Free implementation of counting user sessions from the web server log?

Web server log analyzers (such as Urchin) often display multiple “sessions”. A session is defined as a series of page visits / clicks made by a person in a limited continuous time segment. An attempt is made to identify these segments using IP addresses and often supplement information such as the user agent and OS and the session timeout threshold, for example, 15 or 30 minutes.

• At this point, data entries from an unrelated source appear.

-- ==== Sys2Proof/Machine/FastCall.lean ====
section
/-! DEFINITION. The fast system call: the pseudocode of 40_sysenter.md rule R80, one effect each, and the meanings of
the two rows of the opcode table. Line numbers are those of rule R80. -/

namespace Sys2Proof.Machine

/-- Line 1: the condition of `#GP(0)`, `CR0.PE = 0 or IA32_SYSENTER_CS[15:2] = 0` (40_sysenter.md rule R81). -/
def entryCheckFails (c : Cpu) : Bool := !c.cr0.PE || nullCheckField c.sysenterCs == 0

/-- Lines 4 to 9: `RSP` and `RIP` from the address MSRs, all 64 bits in IA-32e mode, else the low halves, the high
halves being the free values given (40_sysenter.md rule R83, decision D8). -/
def loadPointers (lma : Bool) (hiRsp hiRip : BitVec 32) (c : Cpu) : Cpu :=
  { c with
    rsp := if lma then c.sysenterEsp else joinHalves hiRsp (low32 c.sysenterEsp)
    rip := if lma then c.sysenterEip else joinHalves hiRip (low32 c.sysenterEip) }

/-- The code segment SYSENTER loads: the given selector and fixed values, decimal 11 for the type (40_sysenter.md rule
R84; 10_state.md rule R15). -/
def entryCs (lma : Bool) (selector : Selector) : CodeSegment :=
  { selector := selector, base := 0, limit := 0xFFFFF, type := 11, s := true, dpl := 0, p := true
    l := lma, d := !lma, g := true }

/-- Lines 10 to 14 (40_sysenter.md rule R84). -/
def loadCs (lma : Bool) (c : Cpu) : Cpu :=
  { c with cs := entryCs lma (clearRpl (selectorField c.sysenterCs)) }

/-- Lines 2 to 14: what stands before the first CET predicate. -/
def throughLine14 (lma : Bool) (hiRsp hiRip : BitVec 32) (c : Cpu) : Cpu :=
  loadCs lma (loadPointers lma hiRsp hiRip (clearVmIf c))

/-- Lines 15 to 17: the caller's `SSP` to `IA32_PL3_SSP`, adjusted in IA-32e mode, where `save` holds (40_sysenter.md
rule R85; all 64 bits outside IA-32e mode, decision D18, notes/assumptions/14.md). -/
def saveSsp (laWidth : Nat) (lma save : Bool) (c : Cpu) : Cpu :=
  { c with pl3Ssp := if save then (if lma then laAdjust laWidth c.ssp else c.ssp) else c.pl3Ssp }

/-- Line 18 (40_sysenter.md rule R86). -/
def enterLevel0 (c : Cpu) : Cpu := { c with cpl := 0 }

/-- Line 19, on the state the earlier lines left (40_sysenter.md rule R87). -/
def clearSsp (cfg : Config) (c : Cpu) : Cpu :=
  { c with ssp := if shadowStackEnabled cfg c 0 then 0 else c.ssp }

/-- Lines 20 to 22, on the state the earlier lines left (40_sysenter.md rule R88). -/
def armTracker (cfg : Config) (c : Cpu) : Cpu :=
  { c with
    sCet :=
      if endbranchEnabled cfg c 0 then { c.sCet with TRACKER := .waitForEndbranch, SUPPRESS := false } else c.sCet }

/-- The stack segment SYSENTER loads: the given selector and fixed values (40_sysenter.md rule R89). -/
def entrySs (selector : Selector) : DataSegment :=
  { selector := selector, base := 0, limit := 0xFFFFF, type := 3, s := true, dpl := 0, p := true, b := true, g := true }

/-- Lines 23 to 25; the `CS.Selector` on the right is the new one (40_sysenter.md rules R89, R96). -/
def loadSs (c : Cpu) : Cpu :=
  { c with ss := entrySs (selectorAbove c.cs.selector) }

/-- Lines 2 to 25 on the processor; `save` is the value of the first CET predicate. -/
def throughLine25 (cfg : Config) (lma save : Bool) (hiRsp hiRip : BitVec 32) (c : Cpu) : Cpu :=
  loadSs (armTracker cfg (clearSsp cfg (enterLevel0
    (saveSsp cfg.laWidth lma save (throughLine14 lma hiRsp hiRip c)))))

/-- The free value for bits 63:32 of `RSP` (decision D8). DESIGN CHOICE (safe for the values), notes/assumptions/7.md. -/
def freeHighRsp (s : State) : BitVec 32 := Config.freeHigh s.draws

/-- The free value for bits 63:32 of `RIP` (decision D8). DESIGN CHOICE (safe for the values), notes/assumptions/7.md. -/
def freeHighRip (s : State) : BitVec 32 := Config.freeHigh (s.draws + 1)

/-- The first CET predicate as the spec reads it: on the start state, with the caller's level (40_sysenter.md rule R85). -/
def invokedReading (s : State) : Bool := shadowStackEnabled s.cfg s.cpu s.cpu.cpl

/-- The first CET predicate read literally: on the state after lines 1 to 14 (40_sysenter.md rule R85). -/
def literalReading (s : State) : Bool :=
  shadowStackEnabled s.cfg (throughLine14 s.lma (freeHighRsp s) (freeHighRip s) s.cpu) s.cpu.cpl

/-- Lines 2 to 25 on the state; outside IA-32e mode two free values are drawn. -/
def enterKernel (s : State) : State :=
  { s with
    cpu := throughLine25 s.cfg s.lma (invokedReading s) (freeHighRsp s) (freeHighRip s) s.cpu
    draws := if s.lma then s.draws else s.draws + 2 }

/-- `SYSENTER` (40_sysenter.md rule R80), its checks in the order of 70_reset_and_hazards.md rule R144. -/
def execSysenter (s : State) : Result :=
  requireSep s <|
  requireCanonicalMsrs s <|
  if entryCheckFails s.cpu then raise (.gp 0)
  else requireAgreement (invokedReading s) (literalReading s) (.next (enterKernel s))

/-- `LOCK SYSENTER`: `raise UD`, in every mode and before any `#GP(0)` (60_exceptions.md rules R122, R124). -/
def execLockSysenter (s : State) : Result :=
  requireSep s (raise .ud)

end Sys2Proof.Machine
end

For certain websites and applications, the user can be registered and / or tracked using a cookie, which means that the server can know exactly when the session starts. I'm not talking about this, but about getting sessions heuristically (" session reconstruction ") when the web server does not track them.

I could write some code, for example. in Python to try to restore sessions based on the criteria mentioned above, but I would not reinvent the wheel. I am looking at log files of about 400 thousand lines, so I have to be careful to use a scalable algorithm.

My goal is to extract a list of unique IP addresses from the log file and for each IP address so that the number of sessions is deduced from this log. Absolute accuracy and precision are not needed ... pretty good grades are in order.

Based on this description :

a new request is placed in an existing one if two conditions apply:

  • The IP address and user agent match the requests already inserted into the session,
  • the request is executed less than fifteen minutes after the last request is inserted.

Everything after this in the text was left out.